Ever had something in your life that shaped you so deeply that saying goodbye feels like losing a piece of yourself? It's that classic struggle of parting ways with something that's been a huge part of who you are. For me, that something was my childhood home.
The day had come.
We had been waiting all summer for the sale of my childhood home to go through. It would be tomorrow. Everything seemed to be on plan. No hiccups. No issues. I should have been elated. But as I sat on the floor in my now empty childhood bedroom, I couldn't bring myself to leave. I couldn't move. I was questioning how I could walk out that door knowing it would be for the last time. I've been able to come and go in this house since I was 3 years old. Now I haven't lived there since I was 17 when I left for college. I moved back for a short stint when I was 21 for about 3 months after I graduated and before I moved to my first apartment in the city.

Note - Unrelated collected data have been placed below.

omit h in
theorem deviceRegion (d : DevRef) : Holds P (deviceRegion d) := by
  unfold Machine.deviceRegion
  refine .get_bind' fun u => ?_
  cases d <;> dsimp only
  case plic => exact .pure _
  case clint => exact .pure _
  case rom => exact .bind (.need _ _) fun _ => .bind (getRom _) fun _ => .pure _
  all_goals exact .bind (.need _ _) fun _ => .pure _

omit h in
theorem rejectedCall (r : Reject) : Holds P (rejectedCall r) := by
  unfold Machine.rejectedCall
  split
  · exact .bind (noRow _ _ _) fun _ => .pure _
  · exact .refuse _

/-! ## Every operation -/

theorem opDramReadBytes (a n : Nat) : Holds P (Machine.opDramReadBytes a n) := .bind (dramRead h a n) fun _ => .pure _

theorem opDramWriteBytes (a : Word) (bs : List Byte) : Holds P (Machine.opDramWriteBytes a bs) := .bind (dramWrite h a.toNat bs) fun _ => .pure _

theorem opDramPeek (a : Word) : Holds P (Machine.opDramPeek a) := .bind (dramRead h a.toNat 1) fun _ => .pure _

theorem opDramLoadImage (a : Word) (bs : List Byte) : Holds P (Machine.opDramLoadImage a bs) := .bind (dramWrite h a.toNat bs) fun _ => .pure _

theorem opBusMapRam (name : String) (base : Word) (size off : Nat) : Holds P (Machine.opBusMapRam name base size off) := .bind (addRegion h _) fun _ => .pure _

theorem opBusRegisterMmio (name : String) (d : DevRef) : Holds P (Machine.opBusRegisterMmio name d) := by
  unfold Machine.opBusRegisterMmio
  refine .bind (deviceRegion d) fun r => ?_
  dsimp only
  exact .ite (fun _ => .bind (.raise _) fun _ => .bind (addRegion h _) fun _ => .pure _)
    fun _ => .bind (addRegion h _) fun _ => .pure _

theorem opBusReadBytes (pa : Word) (n : Nat) : Holds P (Machine.opBusReadBytes pa n) := .bind (busRead h _ _) fun _ => .pure _

theorem opBusWriteBytes (pa : Word) (bs : List Byte) : Holds P (Machine.opBusWriteBytes pa bs) := .bind (busWrite h _ _) fun _ => .pure _

theorem opMmuSetAsid (a : Nat) : Holds P (Machine.opMmuSetAsid a) := .bind (setAsid h a) fun _ => .pure _

theorem opMmuMapPage (v : Nat) (f : Option Nat) (p : Option Perm) (a : Option Nat) : Holds P (Machine.opMmuMapPage v f p a) := .bind (mapPage h v f p a) fun _ => .pure _

theorem opMmuUnmapPage (v : Nat) (a : Option Nat) : Holds P (Machine.opMmuUnmapPage v a) := .bind (unmapPage h v a) fun _ => .pure _

theorem opMmuSetPageAttributes (v : Nat) (x : Attrs) (a : Option Nat) : Holds P (Machine.opMmuSetPageAttributes v x a) := .bind (setPageAttributes h v x a) fun _ => .pure _

theorem opMmuFlushTlb (a : Option Nat) : Holds P (Machine.opMmuFlushTlb a) := .bind (flushTlb h a) fun _ => .pure _

theorem opCpuMapPage (v : Nat) (f : Option Nat) (p : Option Perm) (a : Option Nat) : Holds P (Machine.opCpuMapPage v f p a) := .bind (mapPage h v f p a) fun _ => .pure _
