/-- A read of a block of RAM completes whatever the sets are full of: the cache stays sound, no byte's newest value
changes, and the first-level cache holds the line that was read. -/
theorem cacheRead_run {s : State} (hC : CacheSound s) {pa o : Nat} (c : Side)
    (ho : s.ramRange (Config.block s.cfg pa) s.cfg.lineSize o) :
    ∃ t q, cacheRead pa c s = .ok (s.lineOf pa c o) t ∧ Kept s t ∧ t.lookup pa c.level = some q ∧
      (t.line c.level q).data = s.lineOf pa c o := by
  obtain ⟨hl, -, hS, hlen, -⟩ := hC.slots
  have hlk : ∀ {u : State}, u.cfg = s.cfg → ∀ k, u.lookup (Config.block s.cfg pa) k = u.lookup pa k := fun {u} hu k => by
    have := lookup_block (s := u) (by rw [hu]; exact hl) pa k
    rwa [hu] at this
  have c2 : c.level ≠ .l2 := by cases c <;> decide
  have c3 : c.level ≠ .l3 := by cases c <;> decide
  have one : ∀ {u : State} (l : Level) {d : List Byte}, Kept s u → u.lookup pa l = none → d.length = s.cfg.lineSize →
      (∀ p, Level.parent l = some p → ∃ r, u.lookup pa p = some r) → ∃ t q,
        installAt l (Config.block s.cfg pa) d false u = .ok () t ∧ Kept s t ∧ t.lookup pa l = some q ∧
          (t.line l q).data = d ∧ ∀ k, Level.parent k = some l → t.lookup pa k = none := by
    intro u l d hk hn hd hp
    have hu := hk.cfg
    obtain ⟨t, q, r, k, e1, e2, e3⟩ := installAt_run hk.sound (l := l) (b := Config.block s.cfg pa) (d := d)
      (by rw [hu]; exact block_block pa) (by rw [hlk hu]; exact hn)
      (fun p hpp => by rw [hlk hu]; exact hp p hpp)
      (fun _ => ⟨o, by rw [hu, hk.under.ramRange hu]; exact ho⟩) (by rw [hu]; exact hd)
    have ht := (hk.trans k).cfg
    exact ⟨t, q, r, hk.trans k, by rw [← hlk ht]; exact e1, e2, fun k hk => by rw [← hlk ht]; exact e3 k hk⟩
  have parent : ∀ p, Level.parent c.level = some p → p = .l2 := fun p h => by
    rw [Side.parent_level] at h; exact (Option.some.inj h).symm
  have install : ∀ d, installL1 c (Config.block s.cfg pa) d false = installAt c.level (Config.block s.cfg pa) d false :=
    fun d => by cases c <;> rfl
  unfold cacheRead State.lineOf
  rw [Op.get_bind_run]
  dsimp only
  cases h1 : s.lookup pa c.level with
  | some q =>
    obtain ⟨k, e⟩ := hC.stamped h1
    refine ⟨_, q, ?_, k, by rw [e]; exact h1, ?_⟩
    · rw [Op.bind_ok (accessLine_hit false h1)]
      dsimp only
      rw [Op.bind_ok (getLine_run ..), line_stamped, if_pos ⟨rfl, rfl⟩]; rfl
    · rw [line_stamped, if_pos ⟨rfl, rfl⟩]
  | none =>
    obtain ⟨k1, e1⟩ := hC.missed c.level
    rw [Op.bind_ok (accessLine_miss h1)]
    dsimp only
    cases h2 : s.lookup pa .l2 with
    | some q2 =>
      have h2' : (missed s c.level).lookup pa .l2 = some q2 := by rw [e1]; exact h2
      obtain ⟨k2, e2⟩ := k1.sound.stamped h2'
      have hd : (s.line .l2 q2).data.length = s.cfg.lineSize := hlen _ _ (lookup_valid h2).1
      obtain ⟨t, q, r, k, e3, e4, -⟩ := one c.level (k1.trans k2) (by rw [e2, e1]; exact h1) hd fun p hp => by
        rw [parent p hp, e2]; exact ⟨q2, h2'⟩
      refine ⟨t, q, ?_, k, e3, e4⟩
      rw [Op.bind_ok (accessLine_hit false h2')]
      dsimp only
      rw [Op.bind_ok (getLine_run ..), line_stamped, if_pos ⟨rfl, rfl⟩, line_missed]
      dsimp only
      rw [install, Op.bind_ok r]; rfl
    | none =>
      have h2' : (missed s c.level).lookup pa .l2 = none := by rw [e1]; exact h2
      obtain ⟨k2, e2⟩ := k1.sound.missed .l2
      rw [Op.bind_ok (accessLine_miss h2')]
      dsimp only
      cases h3 : s.lookup pa .l3 with
      | some q3 =>
        have h3' : (missed (missed s c.level) .l2).lookup pa .l3 = some q3 := by rw [e2, e1]; exact h3
        obtain ⟨k3, e3⟩ := k2.sound.stamped h3'
        have hd : (s.line .l3 q3).data.length = s.cfg.lineSize := hlen _ _ (lookup_valid h3).1
        obtain ⟨t2, q2, r2, k4, e4, -, n4⟩ := one .l2 ((k1.trans k2).trans k3) (by rw [e3, e2]; exact h2') hd fun p hp => by
          cases hp; exact ⟨q3, by rw [e3]; exact h3'⟩
        obtain ⟨t, q, r, k, e5, e6, -⟩ := one c.level k4 (n4 _ (Side.parent_level c)) hd fun p hp => by
          rw [parent p hp]; exact ⟨q2, e4⟩
        refine ⟨t, q, ?_, k, e5, e6⟩
        rw [Op.bind_ok (accessLine_hit false h3')]
        dsimp only
        rw [Op.bind_ok (getLine_run ..), line_stamped, if_pos ⟨rfl, rfl⟩, line_missed, line_missed]
        dsimp only
        have : installL2 (Config.block s.cfg pa) (s.line .l3 q3).data false =
          installAt .l2 (Config.block s.cfg pa) (s.line .l3 q3).data false := rfl
        rw [this, Op.bind_ok r2, install, Op.bind_ok r]; rfl
      | none =>
        have h3' : (missed (missed s c.level) .l2).lookup pa .l3 = none := by rw [e2, e1]; exact h3
        obtain ⟨k3, e3⟩ := k2.sound.missed .l3
        obtain ⟨u, hu⟩ : ∃ u, u = missed (missed (missed s c.level) .l2) .l3 := ⟨_, rfl⟩
        rw [← hu] at k3 e3
        have ku := (k1.trans k2).trans k3
        have hou : u.ramRange (Config.block s.cfg pa) u.cfg.lineSize o := by
          rw [ku.under.ramRange ku.cfg, ku.cfg]; exact ho
        have hdu : u.dramBytes o u.cfg.lineSize = s.dramBytes o s.cfg.lineSize := by rw [hu]; rfl
        obtain ⟨v, hv⟩ : ∃ v : State, v = { u with bus := u.bus.afterRead (Config.block s.cfg pa) (u.dramBytes o u.cfg.lineSize) } :=
          ⟨_, rfl⟩
        have kv := ku.sound.restamp (t := v) (by rw [hv]) (by rw [hv]; exact ⟨rfl, rfl⟩) (by rw [hv]; exact ku.sound.slots.2.1)
          fun k r => ⟨(u.line k r).lru, by rw [hv]; rfl⟩
        have hd : (s.dramBytes o s.cfg.lineSize).length = s.cfg.lineSize := by unfold State.dramBytes; simp
        have hv0 : ∀ k, v.lookup pa k = s.lookup pa k := fun k => by rw [kv.2, e3, e2, e1]
        obtain ⟨t3, q3, r3, k4, e4, -, n4⟩ := one .l3 (ku.trans kv.1) (by rw [hv0]; exact h3) hd fun p hp => by cases hp
        obtain ⟨t2, q2, r2, k5, e5, -, n5⟩ := one .l2 k4 (n4 _ rfl) hd fun p hp => by cases hp; exact ⟨q3, e4⟩
        obtain ⟨t, q, r, k, e6, e7, -⟩ := one c.level k5 (n5 _ (Side.parent_level c)) hd fun p hp => by
          rw [parent p hp]; exact ⟨q2, e5⟩
        refine ⟨t, q, ?_, k, e6, e7⟩
        rw [Op.bind_ok (accessLine_miss h3')]
        dsimp only
        have hf : fetchLine .l3 (Config.block s.cfg pa) u = .ok (s.dramBytes o s.cfg.lineSize) v := by
          unfold fetchLine
          rw [Op.get_bind_run]
          unfold tagged
          rw [busRead_ram hou, hdu, hv, hdu]
        rw [← hu, Op.bind_ok hf]
        have i3 : installL3 (Config.block s.cfg pa) (s.dramBytes o s.cfg.lineSize) false =
          installAt .l3 (Config.block s.cfg pa) (s.dramBytes o s.cfg.lineSize) false := rfl
        have i2 : installL2 (Config.block s.cfg pa) (s.dramBytes o s.cfg.lineSize) false =
          installAt .l2 (Config.block s.cfg pa) (s.dramBytes o s.cfg.lineSize) false := rfl
        rw [i3, Op.bind_ok r3, i2, Op.bind_ok r2, install, Op.bind_ok r]; rfl
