theorem level_filledAll {b : Nat} {d : List Byte} {l : Level} (h1 : l ≠ c.level) (h2 : l ≠ .l2) (h3 : l ≠ .l3) :
    (filledAll s c b d).cache.level l = s.cache.level l := by
  rw [filledAll, level_broughtUp h1 h2 h3, level_inst _ _ _ _ _ h3 nofun]

end

/-- A fill from L3, ways free above it: the two levels hold L3's bytes, each parent's line records its child, and no other
valid line changes. -/
theorem filledFromL3_run {c : Side} {pa : Nat} {q3 : Nat × Nat} (legal : ConfigLegal s.cfg)
    (miss : ∀ l, l = c.level ∨ l = .l2 → s.lookup pa l = none ∧ s.wayFree l pa) (held : s.lookup pa .l3 = some q3) :
    ∃ t, cacheRead pa c s = .ok (s.line .l3 q3).data t ∧ onlyCache s t ∧
      (∀ l, l = c.level ∨ l = .l2 → t.holdsClean l pa (s.line .l3 q3).data ∧
        (t.cache.level l).stats = (s.cache.level l).stats.miss.fill) ∧
      t.line .l3 q3 = ({ s.line .l3 q3 with lru := s.cache.globalCounter + 1 } : Line).withPresence .l2 true ∧
      (t.cache.level .l3).stats = (s.cache.level .l3).stats.hit ∧
      (∀ q, t.lookup pa .l2 = some q → ∀ d, (t.line .l2 q).presentIn d = decide (d = c)) ∧
      (∀ l r, (s.line l r).valid = true → (l, r) ≠ (.l3, q3) → t.line l r = s.line l r) ∧
      ∀ l, l ≠ c.level → l ≠ .l2 → l ≠ .l3 → t.cache.level l = s.cache.level l := by
  have pos := lineSize_pos legal
  have ne3 := (Side.level_ne c).2
  obtain ⟨b, hb⟩ : ∃ b, b = Config.block s.cfg pa := ⟨_, rfl⟩
  obtain ⟨w, hw⟩ : ∃ w, w = probedL3 s c q3 := ⟨_, rfl⟩
  have free : ∀ l, l = c.level ∨ l = .l2 → s.wayFree l b := fun l hl => by
    rw [hb, wayFree_block pos]
    exact (miss l hl).2
  have wAbsent : ∀ l, l = c.level ∨ l = .l2 → w.lookup b l = none := fun l hl => by
    rw [hw, lookup_probedL3, hb, lookup_block pos]
    exact (miss l hl).1
  have wHeld : w.lookup b .l3 = some q3 := by rw [hw, lookup_probedL3, hb, lookup_block pos, held]
  have wFree : ∀ l, l = c.level ∨ l = .l2 → w.wayFree l b := fun l hl => hw ▸ wayFree_probedL3 (free l hl)
  obtain ⟨d, hd⟩ : ∃ d, d = (s.line .l3 q3).data := ⟨_, rfl⟩
  have run := cacheRead_l3 (fun l hl => (miss l hl).1) held (hb ▸ free)
  rw [← hb, ← hw, ← hd] at run
  have only : onlyCache s (broughtUp w c b d) := (show onlyCache s w from hw ▸ rfl).trans onlyCache_broughtUp
  have cfg : (broughtUp w c b d).cfg = s.cfg := by rw [only]
  have tPos : 0 < (broughtUp w c b d).cfg.lineSize := cfg ▸ pos
  have other := fun k r => line_broughtUp_other (c := c) (d := d) (k := k) (r := r) (wAbsent _ (.inr rfl)) (wFree _ (.inr rfl))
  rw [← hd]
  refine ⟨_, run, only, fun l hl => ⟨?_, ?_⟩, ?_, ?_, fun q found e => ?_, fun l r valid not3 => ?_, fun l h1 h2 h3 => ?_⟩
  · refine holds_block tPos ?_
    rw [cfg, ← hb]
    exact holds_broughtUp (wAbsent _ (.inl rfl)) (wAbsent _ (.inr rfl)) (wFree _ (.inl rfl)) (wFree _ (.inr rfl)) hl
  · have upper : l ≠ .l3 := by
      rintro rfl
      simp [ne3.symm] at hl
    rw [stats_broughtUp, if_pos hl, hw, stats_probedL3, if_neg upper, if_pos hl]
  · rw [other .l3 q3 (by simp [ne3.symm]) (by simp), if_pos ⟨rfl, wHeld⟩, hw, line_probedL3, if_pos ⟨rfl, rfl⟩]
  · rw [stats_broughtUp, if_neg (by simp [ne3.symm]), hw, stats_probedL3, if_pos rfl]
  · rw [← lookup_block tPos, cfg, ← hb, lookup_broughtUp_l2 (wAbsent _ (.inr rfl)) (wFree _ (.inr rfl))] at found
    cases found
    rw [line_broughtUp_l2 (wAbsent _ (.inr rfl)) (wFree _ (.inr rfl)), presentIn_newLine]
  · have taken : ∀ k, k = c.level ∨ k = .l2 → (l, r) ≠ (k, slotOf w k b) := by
      intro k hk same
      obtain ⟨rfl, rfl⟩ := Prod.mk.inj same
      have invalid := (slotOf_free (wFree l hk)).1
      rw [hw, valid_probedL3, ← hw, valid] at invalid
      cases invalid
    rw [other l r (taken _ (.inl rfl)) (taken _ (.inr rfl)), if_neg, hw, line_probedL3,
      if_neg fun h => not3 (Prod.ext h.1 h.2)]
    rintro ⟨rfl, found⟩
    rw [wHeld] at found
    cases found
    exact not3 rfl
  · rw [level_broughtUp h1 h2 h3, hw, level_probedL3 h1 h2 h3]

/-! ## From L2, whatever line is displaced (R256, R260) -/

/-- u is s after the eviction of the line of slot q of a first-level cache, if it is valid: its L2 line, of slot r where there
is one, has its bytes if they are dirty, and not its presence flag. -/
structure VictimGone (s u : State) (c : Side) (q : Nat × Nat) : Prop where
  cache : onlyCache s u
  line : ∀ k r, u.line k r =
    if k = .l2 ∧ (s.line c.level q).valid = true ∧ s.lookup (s.addr c.level q) .l2 = some r
    then (s.line .l2 r).merged (s.line c.level q) c.level (s.cache.globalCounter + 1) else s.line k r
  stats : ∀ k, (u.cache.level k).stats = if k = c.level ∧ (s.line c.level q).valid = true
    then (if (s.line c.level q).dirty = true then (s.cache.level k).stats.evict.writeback else (s.cache.level k).stats.evict)
    else (s.cache.level k).stats
  globalCounter : u.cache.globalCounter = s.cache.globalCounter +
    if (s.line c.level q).valid = true ∧ (s.line c.level q).dirty = true then 1 else 0
  level : ∀ k, k ≠ c.level → k ≠ .l2 → u.cache.level k = s.cache.level k

theorem globalCounter_evictedL1 (s : State) (c : Side) (q r : Nat × Nat) : (evictedL1 s c q r).cache.globalCounter =
    s.cache.globalCounter + if (s.line c.level q).dirty = true then 1 else 0 := by
  unfold evictedL1
  rw [globalCounter_put, globalCounter_handed, globalCounter_cnt, line_cnt]

theorem level_evictedL1 (s : State) (c : Side) (q r : Nat × Nat) {k : Level} (h1 : k ≠ c.level) (h2 : k ≠ .l2) :
    (evictedL1 s c q r).cache.level k = s.cache.level k := by
  unfold evictedL1
  rw [level_put _ _ _ _ _ h2, level_handed _ _ _ _ _ _ h1 h2, level_cnt _ _ _ _ h1]

theorem victimGone_run {c : Side} {q : Nat × Nat}
    (parent : (s.line c.level q).valid = true → ∃ r, s.lookup (s.addr c.level q) .l2 = some r) :
    ∃ u, (if (s.line c.level q).valid then evictL1 c q else pure () : Op Unit) s = .ok () u ∧ VictimGone s u c q := by
  by_cases valid : (s.line c.level q).valid = true
  · obtain ⟨r, held⟩ := parent valid
    have at_ : ∀ x, r = x ↔ x = r := fun x => eq_comm
    rw [if_pos valid]
    refine ⟨_, evictL1_eq c held, onlyCache_evictedL1 s c q r, fun k x => ?_, fun k => ?_, ?_, fun k h1 h2 =>
      level_evictedL1 s c q r h1 h2⟩
    · refine (line_evictedL1 s c q r k x).trans ?_
      simp only [valid, held, Option.some.injEq, true_and, at_]
      split
      next h => rw [h.2]
      next => rfl
    · refine (stats_evictedL1 s c q r k).trans ?_
      simp only [valid, and_true]
    · refine (globalCounter_evictedL1 s c q r).trans ?_
      simp only [valid, true_and]
  · rw [if_neg valid]
    refine ⟨s, rfl, rfl, fun k x => ?_, fun k => ?_, ?_, fun _ _ _ => rfl⟩
    all_goals simp [valid]

theorem VictimGone.lookup {c : Side} {q : Nat × Nat} (h : VictimGone s u c q) (a : Nat) (k : Level) :
    u.lookup a k = s.lookup a k := by
  refine lookup_congr (by rw [h.cache]) (fun r => ?_) a
  rw [h.line]
  split
  next is2 =>
    obtain ⟨rfl, -, -⟩ := is2
    obtain ⟨valid, tag, -, -⟩ := merged_valid (s.line .l2 r) (s.line c.level q) c.level (s.cache.globalCounter + 1)
    exact ⟨valid, tag⟩
  next => exact ⟨rfl, rfl⟩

But I always knew I could return home. Always. This house holds all of my childhood memories. If I close my eyes, I can hear the laughter of me and my best friend giggling about our latest boy crush, or hear Michael Jackson or the movie soundtrack to Grease playing in the living room as we sang and danced around the room. I could see the mud cakes we carefully baked in the hot sun on the curb outside my home as we waited for our neighborhood crush, Willie, to potentially walk by. I could catch a glimpse of one of my childhood dogs or cats running up or down the stairs. This place housed all of my big dreams. There are too many memories to count about my brother, mom, and all of the family that walked through our doors throughout the years. It's also my place to go to be near my father who passed 17 years ago. His art studio was in that home. And I could always go and sit in his chair and hold his paintbrushes to be near him.
But as I sat there, feeling the weight of all these memories, something shifted. I realized that even though the house held all of those beautiful, timeless memories, they live in the past. The house itself seemed to be telling me it was time to move on. The walls were now bare, the rooms silent. It was time for a new family to bring new life to the house, for new memories to be made.
What finally got me off the floor and out the door for the last time was realizing that the house had served its purpose. It built me, shaped me, and now it was letting me go. It was time for me to let go, live in the present, and move forward.
Another Beautiful Fix
When we received the congratulatory news that the house had officially closed, I played one of my favorite Miranda Lambert songs on a loop, "The House That Built Me." As the young kids would say, "it hit different." I've always loved that song, but now that the home has been sold, it gutted me. Her words told my story. I found comfort in knowing that I'm not alone in this. If you'd like, take a moment to listen.
This week's challenge
Reflect on the places and things that have shaped you. Sometimes, letting go is the hardest part, but it's also the most necessary for growth. Remember, the memories stay with you even after you leave.
Holding onto memories,
xoxo Tracy
P.S. Am I the only one or does anyone else listen to sad songs when you're already feeling sad? Sometimes you just need to feel all the feels I guess.